Meniere’s Disease and Mercy
January 13 2020
What does mercy mean to you?
Strictly speaking, mercy applies across differentials of power: when those who hold it show virtues such as kindness, compassion and forgiveness to those under it. We might see mercy as one of the great tests of our free will: we don’t have to act this way, but, for whatever reason, we choose to.
We might, for example, put that spider back outside instead of squashing it (or we might not, let’s be honest). That would be mercy. But that’s an easy one. What about to other humans, where any talk of power can quickly become vexed and political. To show mercy is to exercise power, to acknowledge you have power.
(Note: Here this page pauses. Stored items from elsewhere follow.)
-- ==== Sys2Proof/Laws/State.lean ====
section
/-! SUPPORT. One lemma for each field of State that an update leaves as it was, and what the updates set. -/
namespace Sys2Proof.Machine
set_option Elab.async false

/-! ## What the plain updates set -/

@[simp] theorem State.setSlot_port_queue (s : State) (i : Fin 128) (x : Slot) : (s.setSlot i x).port.queue = s.port.queue := rfl
@[simp] theorem State.setQueue_queue (s : State) (q : List Job) : (s.setQueue q).port.queue = q := rfl
@[simp] theorem State.setQueue_job (s : State) (q : List Job) : (s.setQueue q).port.job = s.port.job := rfl
@[simp] theorem State.setQueue_data (s : State) (q : List Job) : (s.setQueue q).port.data = s.port.data := rfl
@[simp] theorem State.setQueue_waiting (s : State) (q : List Job) : (s.setQueue q).port.waiting = s.port.waiting := rfl
@[simp] theorem State.setWaiting_queue (s : State) (w : List PlaceWaiter) : (s.setWaiting w).port.queue = s.port.queue := rfl
@[simp] theorem State.setWaiting_job (s : State) (w : List PlaceWaiter) : (s.setWaiting w).port.job = s.port.job := rfl
@[simp] theorem State.setWaiting_data (s : State) (w : List PlaceWaiter) : (s.setWaiting w).port.data = s.port.data := rfl
@[simp] theorem State.setWaiting_waiting (s : State) (w : List PlaceWaiter) : (s.setWaiting w).port.waiting = w := rfl
@[simp] theorem State.notify_notices (s : State) (b : NoticeBody) :
    (s.notify b).notices = s.notices.push s.clock.seconds b := rfl
@[simp] theorem State.notify_attn (s : State) (b : NoticeBody) : (s.notify b).pins.attn = true := rfl
@[simp] theorem State.notify_fault (s : State) (b : NoticeBody) : (s.notify b).pins.fault = s.pins.fault := rfl
@[simp] theorem State.notify_safe (s : State) (b : NoticeBody) : (s.notify b).pins.safe = s.pins.safe := rfl
@[simp] theorem State.setWork_tx (s : State) (w : Work) : (s.setWork w).link.tx = s.link.tx := rfl
@[simp] theorem State.slot_setSlot_same (s : State) (i : Fin 128) (x : Slot) : (s.setSlot i x).slot i = x := by
  simp [State.slot, State.setSlot]
@[simp] theorem State.slot_setSlot_ne (s : State) (i j : Fin 128) (x : Slot) (h : i ≠ j) :
    (s.setSlot i x).slot j = s.slot j := by
  have : i.val ≠ j.val := fun e => h (Fin.ext e)
  simp [State.slot, State.setSlot, this]
@[simp] theorem Router.entry_setEntry_same (r : Router) (src : FaultSource) (e : FaultEntry) :
    (r.setEntry src e).entry src = e := by
  simp [Router.entry, Router.setEntry]
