-- ==== Sys2Proof/Laws/Frame.lean ====
section
/-! SUPPORT. The fields each shared operation leaves as they were. -/
set_option linter.unusedTactic false
set_option linter.unreachableTactic false

namespace Sys2Proof.Machine
set_option Elab.async false
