theorem State.refuses_giveFinal {z : Entry} {record : Option (Fin 2048)} {r : Reason}
    (hz : q.entryAt e.line e.drop = some z)
    (htrail : z.trail = e.trailAfter record card (refusing e.kind r) u.clock.seconds)
    (hsame : (q.cache, q.port, q.router, q.clock) = (u.cache, u.port, u.router, u.clock)) (seq : Byte) :
    u.Refuses (q.giveFinal e.line e.drop seq (denial e.kind r)) e seq card record r := by
  simp only [Prod.mk.injEq] at hsame
  obtain ⟨hcache, hport, hrouter, hclock⟩ := hsame
  rw [denial_eq_refusing]
  refine ⟨⟨_, State.entryAt_giveFinal hz seq _, ?_, htrail⟩, State.giveFinal_holdsOnly _ _ _ _ _, fun m => ?_, by simp [hport, hrouter]⟩
  · rw [hclock]; exact Entry.decided_decidedAs _ _ _ _
  · rw [State.slot_giveFinal, State.slot, hcache]; rfl

theorem State.refuses_deny (h : u.entryAt e.line e.drop = some e) (seq : Byte) (card : CardId) (record : Option (Fin 2048))
    (r : Reason) : u.Refuses (u.deny e seq card record r) e seq card record r := by
  unfold State.deny
  by_cases hlock : e.kind = .lock
  · have hdenial : denial .lock r = denial e.kind r := by rw [hlock]
    set x : TrailEntry := ⟨record, card, (denial e.kind r).kind, (denial e.kind r).reason, u.clock.seconds, false⟩ with hx
    have hat : (u.modEntry e.line e.drop fun z => z.traced x).entryAt e.line e.drop = some (e.traced x) :=
      (State.entryAt_modEntry (by simp [Entry.traced]) u _ _).trans (by rw [h]; rfl)
    rw [if_pos hlock, hdenial]
    unfold State.decideLock
    refine State.refuses_giveFinal (u := u) hat ?_ rfl seq
    rw [Entry.trailAfter, if_pos hlock, ← denial_eq_refusing]
    rfl
  · rw [if_neg hlock]
    refine State.refuses_giveFinal (u := u) h ?_ rfl seq
    rw [Entry.trailAfter, if_neg hlock]

/-- The waiter of a failed fill is refused while its offer stands, and left alone once it does not (R36; log 14). -/
theorem State.failWaiter_reader {record : Fin 2048} (h : u.entryAt n d = some e) : u.failWaiter (.reader n d seq card record) =
    if e.disposition = .deferred ∧ e.lastSeq = some seq then u.deny e seq card (some record) .recordFault else u := by
  simp only [State.failWaiter, h]

/-- A failed fill's end, when slot i is left EMPTY. -/
theorem State.jobOver_failed {v : State} (hwait : s.port.waiting = []) (hsame : (v.port, v.router) = (s.port, (s.report false).router))
    (hslot : v.slot i = Slot.blank) : v.jobOver.slot i = Slot.blank ∧ v.jobOver.entries = v.entries
    ∧ (∀ m, (v.jobOver.slot m).holds = (v.slot m).holds)
    ∧ (s.port.silent = false → (v.jobOver.router.entry .memCheck).present = true)
    ∧ (s.port.silent = true → s.memoryConditionsStay v.jobOver) := by
  simp only [Prod.mk.injEq] at hsame
  obtain ⟨hport, hrouter⟩ := hsame
  have hrest : v.resting := State.resting_of_nil (by rw [hport]; exact hwait)
  have htends := State.idle_tends_jobOver hrest
  have hrouter' : v.jobOver.router = (s.report false).router := htends.router.trans hrouter
  refine ⟨?_, htends.entries, fun m => ?_, fun hs => ?_, fun hs => State.memoryConditionsStay_of_router ?_⟩
  · rw [State.jobOver_slot_of_not_dirty hrest (by rw [hslot]; nofun), hslot]
  · obtain ⟨-, -, -, -, -, -, hholds, -⟩ := (htends.slots m).kept
    exact hholds
  · rw [hrouter', State.report_memCheck hs]; rfl
  · rw [hrouter', State.report_of_silent hs]

/-- A failed fill that an offer waits for. -/
theorem fill_fails_refuses {r : ReadResult} {record : Fin 2048} (hreset : s.inReset = false) (hwait : s.port.waiting = [])
    (hjob : s.port.job = some (.fill i) ∨ s.port.job = some (.pairRead i)) (hrec : s.port.record = some k)
    (hstate : (s.slot i).state = .filling) (hkey : (s.slot i).key = some k) (hfails : s.readFails k r ∨ s.port.silent = true)
    (hwaiters : (s.slot i).waiters = [.reader n d seq card record]) (hentry : s.entryAt n d = some e) :
    ∃ t y, exec (.fill r) s = .next t ∧ t.entryAt n d = some y ∧ t.slot i = Slot.blank
      ∧ (s.port.silent = false → (t.router.entry .memCheck).present = true)
      ∧ (s.port.silent = true → s.memoryConditionsStay t)
      ∧ (e.disposition = .deferred ∧ e.lastSeq = some seq →
          y.decidedAs s.clock.seconds seq (refusing e.kind .recordFault) ∧ t.holdsOnly n d []
          ∧ y.trail = e.trailAfter (some record) card (refusing e.kind .recordFault) s.clock.seconds)
      ∧ (¬(e.disposition = .deferred ∧ e.lastSeq = some seq) → y = e) := by
  obtain ⟨rfl, rfl⟩ := State.isAt_of_entryAt hentry
  have hdone := State.fillDone_of_fails hrec hstate hkey (State.readRecord_of_fails hfails)
  rw [hwaiters, List.foldl_cons, List.foldl_nil] at hdone
  set u := (s.report false).setSlot i Slot.blank with hu
  have hslot : u.slot i = Slot.blank := State.slot_setSlot_same _ _ _
  have hat : u.entryAt e.line e.drop = some e := (State.entryAt_congr (by simp [hu]) _ _).trans hentry
  have hclock : u.clock = s.clock := by simp [hu]
  have hsame : (u.port, u.router) = (s.port, (s.report false).router) := by simp [hu]
  clear_value u
  rw [State.failWaiter_reader hat] at hdone
  by_cases hstands : e.disposition = .deferred ∧ e.lastSeq = some seq
  · rw [if_pos hstands] at hdone
    have hrefuses := State.refuses_deny hat seq card (some record) .recordFault
    rw [← hdone] at hrefuses
    obtain ⟨⟨z, hz, hdecided, htrail⟩, hholds, hslots, hsame'⟩ := hrefuses
    rw [hclock] at hdecided htrail
    obtain ⟨hblank, hentries, hheld, hcheck, hstay⟩ := State.jobOver_failed (i := i) hwait (hsame'.trans hsame)
      (by rw [hslots, hslot]; rfl)
    exact ⟨_, z, exec_fill hreset hjob, (State.entryAt_congr hentries _ _).trans hz, hblank, hcheck, hstay,
      fun _ => ⟨hdecided, State.holdsOnly_congr hholds hheld, htrail⟩, fun hno => absurd hstands hno⟩
  · rw [if_neg hstands] at hdone
    rw [← hdone] at hsame hslot hat
    obtain ⟨hblank, hentries, -, hcheck, hstay⟩ := State.jobOver_failed (i := i) hwait hsame hslot
    exact ⟨_, e, exec_fill hreset hjob, (State.entryAt_congr hentries _ _).trans hat, hblank, hcheck, hstay,
      fun hyes => absurd hyes hstands, fun _ => rfl⟩
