-- ==== Sys2Proof/Machine/Num.lean ====
section
/-! DEFINITION. Number formats and rounding (R43 to R64): every value is exact, and every conversion to a
narrower format is one rounding from the exact value (R59). -/

namespace Sys2Proof.Machine

/-- A floating-point layout of R45: exponent bits, fraction bits, bias, the code of the largest finite
magnitude, and the codes of infinity and canonical NaN where the format has them (R47). -/
structure FpSpec where
  ebits : Nat
  fbits : Nat
  bias : Nat
  maxCode : Nat
  infCode : Option Nat
  nanCode : Option Nat
  deriving DecidableEq, Repr

def fpD16 : FpSpec := ⟨8, 7, 127, 0x7F7F, some 0x7F80, some 0x7FC0⟩
def fpH16 : FpSpec := ⟨5, 10, 15, 0x7BFF, some 0x7C00, some 0x7E00⟩
def fpF32 : FpSpec := ⟨8, 23, 127, 0x7F7FFFFF, some 0x7F800000, some 0x7FC00000⟩
def fpE4M3 : FpSpec := ⟨4, 3, 7, 0x7E, none, some 0x7F⟩
def fpE5M2 : FpSpec := ⟨5, 2, 15, 0x7B, some 0x7C, some 0x7E⟩
def fpE2M1 : FpSpec := ⟨2, 1, 1, 7, none, none⟩
def fpE2M3 : FpSpec := ⟨2, 3, 1, 31, none, none⟩
def fpE3M2 : FpSpec := ⟨3, 2, 3, 31, none, none⟩

/-- Width in bits of the magnitude part of a code. -/
def FpSpec.mbits (sp : FpSpec) : Nat := sp.ebits + sp.fbits

/-- The value of a code (R45). A magnitude above the largest finite one is the infinity where the code is
the infinity's, else a NaN. -/
def FpSpec.decode (sp : FpSpec) (w : Nat) : FVal :=
  let m := w % 2 ^ sp.mbits
  let neg := decide (w / 2 ^ sp.mbits % 2 = 1)
  if sp.maxCode < m then
    if sp.infCode = some m then .inf neg else .nan
  else
    let e := m / 2 ^ sp.fbits
    let f := m % 2 ^ sp.fbits
    if e = 0 then .fin neg f (1 - (sp.bias : Int) - sp.fbits)
    else .fin neg (2 ^ sp.fbits + f) ((e : Int) - sp.bias - sp.fbits)

/-- `m * 2^sh` rounded to the nearest integer, ties to even (R60). -/
def rneShift (m : Nat) (sh : Int) : Nat :=
  match sh with
  | .ofNat k => m * 2 ^ k
  | .negSucc k =>
    let d := 2 ^ (k + 1)
    let q := m / d
    let r := m % d
    if 2 * r > d ∨ (2 * r = d ∧ q % 2 = 1) then q + 1 else q

/-- The code of a finite non-zero magnitude as though the exponent range had no upper limit (R60). -/
def FpSpec.rawCode (sp : FpSpec) (mag : Nat) (exp : Int) : Nat :=
  let lead : Int := (Nat.log2 mag : Int) + exp
  let emin : Int := 1 - (sp.bias : Int)
  let q : Int := max lead emin - sp.fbits
  let n := rneShift mag (exp - q)
  ((q + sp.fbits + sp.bias - 1).toNat) * 2 ^ sp.fbits + n

def FpSpec.signBit (sp : FpSpec) (neg : Bool) : Nat := if neg then 2 ^ sp.mbits else 0

/-- The magnitude code an overflow or an infinite input takes: infinity where the conversion gives one, the
largest finite value where it saturates, NaN for E4M3 without saturation (R60). -/
def FpSpec.overCode (sp : FpSpec) (sat : Bool) : Nat :=
  if sat then sp.maxCode else (sp.infCode.orElse fun _ => sp.nanCode).getD sp.maxCode

/-- Round-to-nearest-even (R60), with whether the output counts as overflowing or saturating. `sat` is set
for a conversion that saturates: E4M3 and E5M2 without the non-saturating option, and every MX element. -/
def FpSpec.round (sp : FpSpec) (sat : Bool) (v : FVal) : Nat × Bool :=
  match v with
  | .nan => (sp.nanCode.getD 0, false)
  | .inf neg =>
    if sat then (sp.signBit neg + sp.maxCode, true)
    else
      match sp.infCode with
      | some c => (sp.signBit neg + c, false)
      | none => (sp.nanCode.getD sp.maxCode, false)
  | .fin neg 0 _ => (sp.signBit neg, false)
  | .fin neg (m + 1) e =>
    let c := sp.rawCode (m + 1) e
    if sp.maxCode < c then
      if sp.infCode.isNone && !sat then (sp.overCode sat, true)
      else (sp.signBit neg + sp.overCode sat, true)
    else (sp.signBit neg + c, false)

/-- Stochastic rounding of an F32 value with 16 random bits (R62). -/
def FpSpec.stochastic (sp : FpSpec) (v : FVal) (r : Nat) : Nat :=
  match v with
  | .nan => sp.nanCode.getD 0
  | .inf neg => sp.signBit neg + sp.infCode.getD sp.maxCode
  | .fin neg 0 _ => sp.signBit neg
  | .fin neg (m + 1) e =>
    let mag := m + 1
    let lead : Int := (Nat.log2 mag : Int) + e
    let q : Int := max lead (1 - (sp.bias : Int)) - sp.fbits
    let base := ((q + sp.fbits + sp.bias - 1).toNat) * 2 ^ sp.fbits
    let d := (q - e).toNat
    let a := if q ≤ e then mag * 2 ^ (e - q).toNat else mag / 2 ^ d
    let t := if q ≤ e then 0 else mag % 2 ^ d
    let t16 := if 16 ≤ d then t / 2 ^ (d - 16) else t * 2 ^ (16 - d)
    let n := if t ≠ 0 ∧ t16 + r ≥ 65536 then a + 1 else a
    sp.signBit neg + min (base + n) sp.maxCode

/-- Sum of two exact values (R48). -/
def FVal.add : FVal → FVal → FVal
  | .nan, _ => .nan
  | _, .nan => .nan
  | .inf a, .inf b => if a = b then .inf a else .nan
  | .inf a, .fin _ _ _ => .inf a
  | .fin _ _ _, .inf b => .inf b
  | .fin na ma ea, .fin nb mb eb =>
    let e := if ma = 0 then eb else if mb = 0 then ea else min ea eb
    let ia : Int := if ma = 0 then 0 else (if na then -1 else 1) * (ma * 2 ^ (ea - e).toNat : Nat)
    let ib : Int := if mb = 0 then 0 else (if nb then -1 else 1) * (mb * 2 ^ (eb - e).toNat : Nat)
    let t := ia + ib
    if t = 0 then .fin (na && nb && ma == 0 && mb == 0) 0 0
    else .fin (decide (t < 0)) t.natAbs e

/-- Product of two exact values (R48). -/
def FVal.mul : FVal → FVal → FVal
  | .nan, _ => .nan
  | _, .nan => .nan
  | .inf a, .inf b => .inf (a != b)
  | .inf a, .fin b m _ => if m = 0 then .nan else .inf (a != b)
  | .fin a m _, .inf b => if m = 0 then .nan else .inf (a != b)
  | .fin na ma ea, .fin nb mb eb =>
    if ma = 0 ∨ mb = 0 then .fin (na != nb) 0 0 else .fin (na != nb) (ma * mb) (ea + eb)

def FVal.neg : FVal → FVal
  | .nan => .nan
  | .inf a => .inf (!a)
  | .fin n m e => .fin (!n) m e

def FVal.abs : FVal → FVal
  | .nan => .nan
  | .inf _ => .inf false
  | .fin _ m e => .fin false m e

def FVal.isFinite : FVal → Bool
  | .fin _ _ _ => true
  | _ => false

def FVal.isNan : FVal → Bool
  | .nan => true
  | _ => false

/-- `a < b`, false when either is NaN. -/
def FVal.lt : FVal → FVal → Bool
  | .nan, _ => false
  | _, .nan => false
  | .inf a, .inf b => a && !b
  | .inf a, .fin _ _ _ => a
  | .fin _ _ _, .inf b => !b
  | .fin na ma ea, .fin nb mb eb =>
    let e := if ma = 0 then eb else if mb = 0 then ea else min ea eb
    let ia : Int := if ma = 0 then 0 else (if na then -1 else 1) * (ma * 2 ^ (ea - e).toNat : Nat)
    let ib : Int := if mb = 0 then 0 else (if nb then -1 else 1) * (mb * 2 ^ (eb - e).toNat : Nat)
    decide (ia < ib)

/-- `a = b` as numbers: signed zeros are equal, a NaN equals nothing. -/
def FVal.numEq (a b : FVal) : Bool :=
  !a.isNan && !b.isNan && !FVal.lt a b && !FVal.lt b a

/-- The value times 2^k. -/
def FVal.scale2 (v : FVal) (k : Int) : FVal :=
  match v with
  | .fin n m e => if m = 0 then .fin n 0 0 else .fin n m (e + k)
  | w => w

/-- floor(log2 |v|) of a finite non-zero value. -/
def FVal.lead : FVal → Option Int
  | .fin _ m e => if m = 0 then none else some ((Nat.log2 m : Int) + e)
  | _ => none

/-- Quotient with at least `p` significant bits and a sticky last bit, so that one rounding to a format of
fewer bits is the rounding of the exact quotient. -/
def FVal.divSticky (p : Nat) : FVal → FVal → FVal
  | .nan, _ => .nan
  | _, .nan => .nan
  | .inf _, .inf _ => .nan
  | .inf a, .fin b _ _ => .inf (a != b)
  | .fin a _ _, .inf b => .fin (a != b) 0 0
  | .fin na ma ea, .fin nb mb eb =>
    if mb = 0 then (if ma = 0 then .nan else .inf (na != nb))
    else if ma = 0 then .fin (na != nb) 0 0
    else
      let k := p + Nat.log2 mb
      let q := ma * 2 ^ k / mb
      let r := ma * 2 ^ k % mb
      .fin (na != nb) (2 * q + (if r = 0 then 0 else 1)) (ea - eb - k - 1)

/-- Integer square root by bits, for `sqrtSticky`. -/
def isqrtBits (n : Nat) : Nat → Nat → Nat
  | 0, acc => acc
  | k + 1, acc =>
    let t := acc + 2 ^ k
    if t * t ≤ n then isqrtBits n k t else isqrtBits n k acc

/-- Square root with at least `p` significant bits and a sticky last bit; NaN below zero. -/
def FVal.sqrtSticky (p : Nat) : FVal → FVal
  | .nan => .nan
  | .inf a => if a then .nan else .inf false
  | .fin n m e =>
    if m = 0 then .fin n 0 0
    else if n then .nan
    else
      let m2 := if e % 2 = 0 then m else 2 * m
      let e2 := if e % 2 = 0 then e else e - 1
      let big := m2 * 2 ^ (2 * p)
      let r := isqrtBits big (Nat.log2 big / 2 + 1) 0
      .fin false (2 * r + (if r * r = big then 0 else 1)) (e2 / 2 - p - 1)

/-- One rounding to F32. -/
def FVal.toF32 (v : FVal) : W32 := BitVec.ofNat 32 (fpF32.round false v).1

/-- The value of an F32 pattern. -/
def f32 (w : W32) : FVal := fpF32.decode w.toNat

/-! Format codes (R43). -/

def fmtD16 : Nat := 0
def fmtH16 : Nat := 1
def fmtF32 : Nat := 2
def fmtE4M3 : Nat := 3
def fmtE5M2 : Nat := 4
def fmtMXFP4 : Nat := 5
def fmtE2M3 : Nat := 6
def fmtE3M2 : Nat := 7
def fmtMXINT8 : Nat := 8
def fmtES16 : Nat := 9
def fmtES32 : Nat := 10
def fmtS1 : Nat := 11

/-- Width of one element in bits. -/
def fmtBits (f : Nat) : Nat :=
  match f with
  | 0 => 16 | 1 => 16 | 2 => 32 | 3 => 8 | 4 => 8 | 5 => 4 | 6 => 6 | 7 => 6 | 8 => 8
  | 9 => 16 | 10 => 32 | 11 => 1 | _ => 0

/-- The microscaling formats (R49). -/
def fmtMx (f : Nat) : Bool := decide (5 ≤ f ∧ f ≤ 8)

/-- Formats of an array operand: the first two rows of R57. -/
def fmtArray (f : Nat) : Bool := decide (f = 0 ∨ f = 1 ∨ (3 ≤ f ∧ f ≤ 8))

/-- Formats of a drain output to memory: the third row of R57. -/
def fmtDrain (f : Nat) : Bool := decide (f ≤ 8)

/-- The layout of a floating-point format or MX element format; MXINT8 has none. -/
def fmtSpec (f : Nat) : Option FpSpec :=
  match f with
  | 0 => some fpD16 | 1 => some fpH16 | 2 => some fpF32 | 3 => some fpE4M3 | 4 => some fpE5M2
  | 5 => some fpE2M1 | 6 => some fpE2M3 | 7 => some fpE3M2 | _ => none

/-- Rate class of R58: 0 for 16 bits, 1 for 8 bits, 2 for MXFP4. -/
def rateClass (f : Nat) : Nat := if f = 0 ∨ f = 1 then 0 else if f = 5 then 2 else 1

/-- The value of an MXINT8 element: q * 2^-6 (R49). -/
def mxint8Decode (w : Nat) : FVal :=
  let q : Int := (BitVec.ofNat 8 w).toInt
  .fin (decide (q < 0)) q.natAbs (-6)

/-- The value of an element code, its MX scale apart. -/
def elemDecode (f w : Nat) : FVal :=
  match fmtSpec f with
  | some sp => sp.decode w
  | none => mxint8Decode w

/-- The value of an E8M0 scale (R49). -/
def e8m0 (x : Nat) : FVal := if x % 256 = 255 then .nan else .fin false 1 ((x % 256 : Nat) - 127)

/-- An MX element's value: its scale times its element value (R49). -/
def mxDecode (f x w : Nat) : FVal := FVal.mul (e8m0 x) (elemDecode f w)

/-- emax of R51 step 3. -/
def mxEmax (f : Nat) : Int :=
  match f with
  | 5 => 2 | 6 => 2 | 7 => 4 | _ => 0

/-- The largest magnitude's leading exponent among values, none when all are zero. -/
def maxLead : List FVal → Option Int
  | [] => none
  | v :: t =>
    match v.lead, maxLead t with
    | none, r => r
    | some a, none => some a
    | some a, some b => some (max a b)

/-- One MX element from its quotient: round-to-nearest-even, saturating (R51 step 4), and whether it saturated: a quotient
above the largest magnitude that rounds back to it sets no flag (R60, R97). -/
def mxElem (f : Nat) (v : FVal) : Nat × Bool :=
  match fmtSpec f with
  | some sp => sp.round true v
  | none =>
    match v with
    | .fin n m e =>
      let q := rneShift m (e + 6)
      let k := min q 127
      ((if n then (256 - k) % 256 else k), decide (127 < q))
    | _ => (0, false)

/-- Conversion of the values of one block (R51): the scale, the elements, whether any element saturated. -/
def mxPack (f : Nat) (vs : List FVal) : Nat × List (Nat × Bool) :=
  if vs.any (fun v => !v.isFinite) then (255, vs.map (fun _ => (0, false)))
  else
    match maxLead vs with
    | none => (0, vs.map (mxElem f))
    | some l =>
      let x : Int := max 0 (min 254 (l - mxEmax f + 127))
      (x.toNat, vs.map (fun v => mxElem f (v.scale2 (127 - x))))

/-- ES16 encoding of a finite value under exponent e, and whether it saturated (R53). -/
def es16Encode (v : FVal) (e : Int) : Int × Bool :=
  match v with
  | .fin n m x =>
    let q := if m = 0 then 0 else rneShift m (x - e)
    let k : Int := (min q 32767 : Nat)
    ((if n then -k else k), decide (32767 < q))
  | _ => (0, false)

/-- S1 encoding (R53): the bit is set for a value below zero. -/
def s1Encode (v : FVal) : Bool := FVal.lt v (.fin false 0 0)

/-- N * 2^e as an exact value (R52, R56). -/
def esValue (n e : Int) : FVal := .fin (decide (n < 0)) n.natAbs e

/-- The code of an element on output of a drain or narrowing store: R60, with the overflow flag. -/
def fmtRound (f : Nat) (nonsat : Bool) (v : FVal) : Nat × Bool :=
  match fmtSpec f with
  | some sp => sp.round ((f == 3 || f == 4) && !nonsat) v
  | none => (0, false)

end Sys2Proof.Machine
end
Mercy becomes tricky when we consider the related virtue of justice. If you believe that justice exists in the world, then where does mercy fit in? If justice is getting what we deserve, then would mercy not be getting more than we deserve? How can it be just to receive more than you deserve?
Practicing mercy can be fraught, especially for the more cynically minded. Isn’t it ultimately better for a child to punish them strictly, even ruthlessly, rather than to go easy on them? Can we really justify giving money to a homeless person when we suspect it will be spent on smokes or booze? Should we really practice that most difficult of virtues — forgiveness — to people that we aren’t sure are deserving of it?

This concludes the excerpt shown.